### Stored data

*** Block opens ***

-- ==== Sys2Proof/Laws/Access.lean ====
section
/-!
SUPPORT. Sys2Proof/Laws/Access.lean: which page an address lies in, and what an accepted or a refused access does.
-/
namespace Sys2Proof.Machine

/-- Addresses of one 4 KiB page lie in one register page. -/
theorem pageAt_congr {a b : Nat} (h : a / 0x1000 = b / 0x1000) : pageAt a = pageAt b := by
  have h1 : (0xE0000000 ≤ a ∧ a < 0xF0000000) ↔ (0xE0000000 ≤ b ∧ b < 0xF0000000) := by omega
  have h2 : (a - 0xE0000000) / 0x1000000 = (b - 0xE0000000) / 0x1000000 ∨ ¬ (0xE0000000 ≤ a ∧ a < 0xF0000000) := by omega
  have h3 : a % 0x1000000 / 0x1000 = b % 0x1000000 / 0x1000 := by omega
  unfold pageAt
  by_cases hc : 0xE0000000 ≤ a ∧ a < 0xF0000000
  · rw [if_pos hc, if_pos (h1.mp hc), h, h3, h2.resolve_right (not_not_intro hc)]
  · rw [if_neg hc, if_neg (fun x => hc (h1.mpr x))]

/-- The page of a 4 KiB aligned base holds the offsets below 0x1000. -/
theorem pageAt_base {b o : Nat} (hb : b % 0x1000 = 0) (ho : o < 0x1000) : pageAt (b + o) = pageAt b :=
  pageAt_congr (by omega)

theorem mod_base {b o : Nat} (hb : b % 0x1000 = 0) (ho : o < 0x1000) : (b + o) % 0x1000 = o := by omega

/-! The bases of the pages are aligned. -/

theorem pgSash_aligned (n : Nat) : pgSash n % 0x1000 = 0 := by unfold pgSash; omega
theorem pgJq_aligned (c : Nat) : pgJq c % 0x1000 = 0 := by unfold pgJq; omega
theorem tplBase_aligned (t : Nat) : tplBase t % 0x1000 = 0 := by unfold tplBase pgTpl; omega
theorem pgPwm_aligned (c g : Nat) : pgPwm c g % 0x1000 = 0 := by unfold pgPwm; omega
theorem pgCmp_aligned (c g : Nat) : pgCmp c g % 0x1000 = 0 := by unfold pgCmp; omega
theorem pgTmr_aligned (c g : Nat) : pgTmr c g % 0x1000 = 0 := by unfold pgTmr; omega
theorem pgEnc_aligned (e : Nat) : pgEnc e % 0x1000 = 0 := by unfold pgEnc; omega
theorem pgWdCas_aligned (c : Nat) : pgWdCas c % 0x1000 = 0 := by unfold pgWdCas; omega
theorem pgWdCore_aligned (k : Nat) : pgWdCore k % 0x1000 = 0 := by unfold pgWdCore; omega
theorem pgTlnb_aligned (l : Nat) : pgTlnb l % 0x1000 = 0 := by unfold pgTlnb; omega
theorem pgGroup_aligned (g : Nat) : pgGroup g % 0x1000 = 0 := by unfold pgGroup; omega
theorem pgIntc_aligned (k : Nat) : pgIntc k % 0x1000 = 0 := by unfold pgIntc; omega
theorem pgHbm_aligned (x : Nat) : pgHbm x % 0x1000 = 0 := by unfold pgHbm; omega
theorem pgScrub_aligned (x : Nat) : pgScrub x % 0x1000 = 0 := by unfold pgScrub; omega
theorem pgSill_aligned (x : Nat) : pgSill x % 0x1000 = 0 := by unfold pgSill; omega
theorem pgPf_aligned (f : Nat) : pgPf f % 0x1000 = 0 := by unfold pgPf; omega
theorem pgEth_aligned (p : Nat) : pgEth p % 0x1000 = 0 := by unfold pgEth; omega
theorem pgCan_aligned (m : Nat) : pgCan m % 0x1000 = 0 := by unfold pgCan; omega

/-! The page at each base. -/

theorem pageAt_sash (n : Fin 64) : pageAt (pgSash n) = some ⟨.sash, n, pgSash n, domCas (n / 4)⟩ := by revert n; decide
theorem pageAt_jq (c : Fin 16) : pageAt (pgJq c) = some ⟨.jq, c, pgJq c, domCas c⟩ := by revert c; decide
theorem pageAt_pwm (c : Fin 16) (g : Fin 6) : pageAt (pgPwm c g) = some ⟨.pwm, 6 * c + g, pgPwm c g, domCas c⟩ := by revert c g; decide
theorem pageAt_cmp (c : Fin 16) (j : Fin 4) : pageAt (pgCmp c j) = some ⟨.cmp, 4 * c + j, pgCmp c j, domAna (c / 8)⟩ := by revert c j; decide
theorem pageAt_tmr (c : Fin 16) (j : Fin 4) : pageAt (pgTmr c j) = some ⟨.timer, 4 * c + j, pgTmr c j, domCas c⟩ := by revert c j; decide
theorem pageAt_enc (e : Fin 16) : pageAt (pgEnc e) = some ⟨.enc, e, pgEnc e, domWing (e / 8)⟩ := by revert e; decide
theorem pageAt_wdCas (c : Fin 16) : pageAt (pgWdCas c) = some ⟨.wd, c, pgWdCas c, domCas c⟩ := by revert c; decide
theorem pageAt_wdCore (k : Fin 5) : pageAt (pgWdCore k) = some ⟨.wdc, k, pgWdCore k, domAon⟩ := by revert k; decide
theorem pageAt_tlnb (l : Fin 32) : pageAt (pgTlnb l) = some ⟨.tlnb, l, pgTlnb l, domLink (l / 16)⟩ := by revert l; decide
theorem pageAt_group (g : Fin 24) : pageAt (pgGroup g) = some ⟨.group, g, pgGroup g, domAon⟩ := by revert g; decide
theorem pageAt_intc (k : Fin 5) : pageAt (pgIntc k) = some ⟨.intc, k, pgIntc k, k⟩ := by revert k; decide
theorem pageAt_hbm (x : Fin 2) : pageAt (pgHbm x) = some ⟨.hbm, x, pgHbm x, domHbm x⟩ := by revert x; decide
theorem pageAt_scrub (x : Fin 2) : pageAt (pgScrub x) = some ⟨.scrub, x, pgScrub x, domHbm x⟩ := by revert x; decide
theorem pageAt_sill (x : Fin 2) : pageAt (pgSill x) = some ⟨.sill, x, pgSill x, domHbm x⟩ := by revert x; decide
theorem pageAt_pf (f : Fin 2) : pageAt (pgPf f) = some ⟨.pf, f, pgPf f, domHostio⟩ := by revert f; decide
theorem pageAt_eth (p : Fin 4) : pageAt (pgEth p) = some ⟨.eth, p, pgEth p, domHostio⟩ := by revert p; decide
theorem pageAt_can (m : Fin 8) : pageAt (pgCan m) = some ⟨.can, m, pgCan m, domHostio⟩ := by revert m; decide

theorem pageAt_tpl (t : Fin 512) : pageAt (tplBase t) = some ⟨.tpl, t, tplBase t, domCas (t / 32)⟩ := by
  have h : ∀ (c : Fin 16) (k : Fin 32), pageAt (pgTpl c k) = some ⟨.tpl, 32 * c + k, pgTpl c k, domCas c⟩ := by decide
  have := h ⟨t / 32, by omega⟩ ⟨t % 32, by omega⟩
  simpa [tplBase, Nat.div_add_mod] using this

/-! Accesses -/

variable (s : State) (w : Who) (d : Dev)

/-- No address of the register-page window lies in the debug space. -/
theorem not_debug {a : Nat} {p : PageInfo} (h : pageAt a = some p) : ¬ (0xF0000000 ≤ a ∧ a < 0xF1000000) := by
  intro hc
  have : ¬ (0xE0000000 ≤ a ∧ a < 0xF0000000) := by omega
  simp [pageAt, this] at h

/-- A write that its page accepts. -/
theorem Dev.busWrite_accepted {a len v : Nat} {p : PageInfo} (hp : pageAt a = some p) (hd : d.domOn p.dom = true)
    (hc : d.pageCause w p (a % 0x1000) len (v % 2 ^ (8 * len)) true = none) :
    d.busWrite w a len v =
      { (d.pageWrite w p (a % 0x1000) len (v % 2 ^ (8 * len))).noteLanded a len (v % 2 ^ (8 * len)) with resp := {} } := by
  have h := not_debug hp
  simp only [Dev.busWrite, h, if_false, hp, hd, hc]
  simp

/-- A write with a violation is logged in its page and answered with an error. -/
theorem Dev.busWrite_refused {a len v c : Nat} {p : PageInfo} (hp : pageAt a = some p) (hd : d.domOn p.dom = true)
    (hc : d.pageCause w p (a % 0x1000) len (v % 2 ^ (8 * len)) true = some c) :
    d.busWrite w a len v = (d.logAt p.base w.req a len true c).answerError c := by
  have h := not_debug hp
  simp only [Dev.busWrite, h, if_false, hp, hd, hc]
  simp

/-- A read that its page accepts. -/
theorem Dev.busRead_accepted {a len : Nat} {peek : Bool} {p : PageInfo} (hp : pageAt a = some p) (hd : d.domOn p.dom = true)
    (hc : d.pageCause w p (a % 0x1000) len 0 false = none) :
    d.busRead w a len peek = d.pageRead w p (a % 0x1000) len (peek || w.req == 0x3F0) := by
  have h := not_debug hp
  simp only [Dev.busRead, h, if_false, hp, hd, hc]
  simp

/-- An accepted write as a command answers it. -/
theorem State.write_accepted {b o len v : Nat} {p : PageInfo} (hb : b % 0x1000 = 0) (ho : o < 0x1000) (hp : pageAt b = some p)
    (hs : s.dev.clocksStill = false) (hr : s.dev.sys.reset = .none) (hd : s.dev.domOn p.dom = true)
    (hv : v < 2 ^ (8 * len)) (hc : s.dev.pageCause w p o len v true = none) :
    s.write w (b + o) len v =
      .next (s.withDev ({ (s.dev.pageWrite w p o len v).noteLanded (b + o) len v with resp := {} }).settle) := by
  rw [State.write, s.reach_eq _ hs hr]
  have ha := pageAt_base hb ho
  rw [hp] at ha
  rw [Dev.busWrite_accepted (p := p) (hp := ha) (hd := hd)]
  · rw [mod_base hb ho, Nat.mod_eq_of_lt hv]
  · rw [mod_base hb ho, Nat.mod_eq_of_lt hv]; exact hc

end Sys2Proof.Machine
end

*** Block closes ***

### About this exercise
Search the entries for the word "pgJq" and copy every line that holds it.

### Task solution
theorem pgJq_aligned (c : Nat) : pgJq c % 0x1000 = 0 := by unfold pgJq; omega
theorem pageAt_jq (c : Fin 16) : pageAt (pgJq c) = some ⟨.jq, c, pgJq c, domCas c⟩ := by revert c; decide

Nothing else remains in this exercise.